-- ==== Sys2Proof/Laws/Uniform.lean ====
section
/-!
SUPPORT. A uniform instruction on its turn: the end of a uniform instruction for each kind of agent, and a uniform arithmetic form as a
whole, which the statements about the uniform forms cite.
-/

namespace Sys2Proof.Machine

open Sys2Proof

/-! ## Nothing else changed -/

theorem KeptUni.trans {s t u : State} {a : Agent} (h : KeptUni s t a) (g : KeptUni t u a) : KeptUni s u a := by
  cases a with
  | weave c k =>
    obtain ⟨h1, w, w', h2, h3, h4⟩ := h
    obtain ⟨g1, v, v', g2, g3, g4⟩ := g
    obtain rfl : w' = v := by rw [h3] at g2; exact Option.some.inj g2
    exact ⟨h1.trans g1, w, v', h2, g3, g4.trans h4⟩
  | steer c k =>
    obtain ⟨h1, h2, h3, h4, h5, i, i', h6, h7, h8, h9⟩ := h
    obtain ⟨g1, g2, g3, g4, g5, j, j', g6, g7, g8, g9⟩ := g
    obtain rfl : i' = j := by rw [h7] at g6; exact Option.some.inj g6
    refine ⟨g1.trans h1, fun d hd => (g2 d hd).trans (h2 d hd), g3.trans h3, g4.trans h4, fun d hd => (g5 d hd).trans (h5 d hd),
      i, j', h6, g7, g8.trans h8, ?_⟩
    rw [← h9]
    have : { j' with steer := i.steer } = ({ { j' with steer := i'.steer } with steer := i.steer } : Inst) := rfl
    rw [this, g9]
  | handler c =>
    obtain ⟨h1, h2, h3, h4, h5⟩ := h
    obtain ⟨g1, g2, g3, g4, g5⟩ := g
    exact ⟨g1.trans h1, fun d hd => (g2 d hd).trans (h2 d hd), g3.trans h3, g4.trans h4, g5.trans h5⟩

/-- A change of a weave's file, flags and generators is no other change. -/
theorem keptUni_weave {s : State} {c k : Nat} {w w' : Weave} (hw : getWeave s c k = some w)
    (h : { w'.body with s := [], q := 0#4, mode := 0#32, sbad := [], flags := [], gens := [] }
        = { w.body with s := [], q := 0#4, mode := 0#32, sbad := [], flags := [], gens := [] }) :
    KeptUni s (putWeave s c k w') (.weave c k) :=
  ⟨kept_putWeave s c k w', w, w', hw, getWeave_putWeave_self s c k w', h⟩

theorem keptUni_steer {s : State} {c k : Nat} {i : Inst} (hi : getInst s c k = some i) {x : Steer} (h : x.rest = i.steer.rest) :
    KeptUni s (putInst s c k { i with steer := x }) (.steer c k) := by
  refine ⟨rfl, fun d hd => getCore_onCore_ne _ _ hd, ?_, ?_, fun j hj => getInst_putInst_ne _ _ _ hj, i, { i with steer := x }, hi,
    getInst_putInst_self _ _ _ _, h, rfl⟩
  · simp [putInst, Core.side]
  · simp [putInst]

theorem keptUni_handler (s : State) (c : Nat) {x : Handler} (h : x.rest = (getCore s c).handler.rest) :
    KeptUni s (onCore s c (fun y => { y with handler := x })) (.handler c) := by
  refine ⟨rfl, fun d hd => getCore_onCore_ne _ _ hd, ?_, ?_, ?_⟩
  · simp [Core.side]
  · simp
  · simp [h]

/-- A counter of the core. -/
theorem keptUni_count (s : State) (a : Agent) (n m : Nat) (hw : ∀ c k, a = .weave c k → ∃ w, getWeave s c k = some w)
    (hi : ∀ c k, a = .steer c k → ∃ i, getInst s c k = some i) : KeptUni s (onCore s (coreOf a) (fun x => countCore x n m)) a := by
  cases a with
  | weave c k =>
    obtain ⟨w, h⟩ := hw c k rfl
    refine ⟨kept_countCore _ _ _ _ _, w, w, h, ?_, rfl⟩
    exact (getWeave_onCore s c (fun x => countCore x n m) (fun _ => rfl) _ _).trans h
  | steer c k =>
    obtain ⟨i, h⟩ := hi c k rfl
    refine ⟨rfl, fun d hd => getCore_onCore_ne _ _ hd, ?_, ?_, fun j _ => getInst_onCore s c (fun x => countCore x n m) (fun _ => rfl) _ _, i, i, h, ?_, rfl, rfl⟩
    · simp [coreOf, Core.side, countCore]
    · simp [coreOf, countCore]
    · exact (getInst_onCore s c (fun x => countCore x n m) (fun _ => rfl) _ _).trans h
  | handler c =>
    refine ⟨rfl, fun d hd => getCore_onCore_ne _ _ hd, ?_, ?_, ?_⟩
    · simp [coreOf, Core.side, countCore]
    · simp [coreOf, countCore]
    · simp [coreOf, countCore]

--------

YOUR GOAL - Search the entries for "mode" and copy out each line that has it.

EXPECTED OUTPUT -
    (h : { w'.body with s := [], q := 0#4, mode := 0#32, sbad := [], flags := [], gens := [] }
        = { w.body with s := [], q := 0#4, mode := 0#32, sbad := [], flags := [], gens := [] }) :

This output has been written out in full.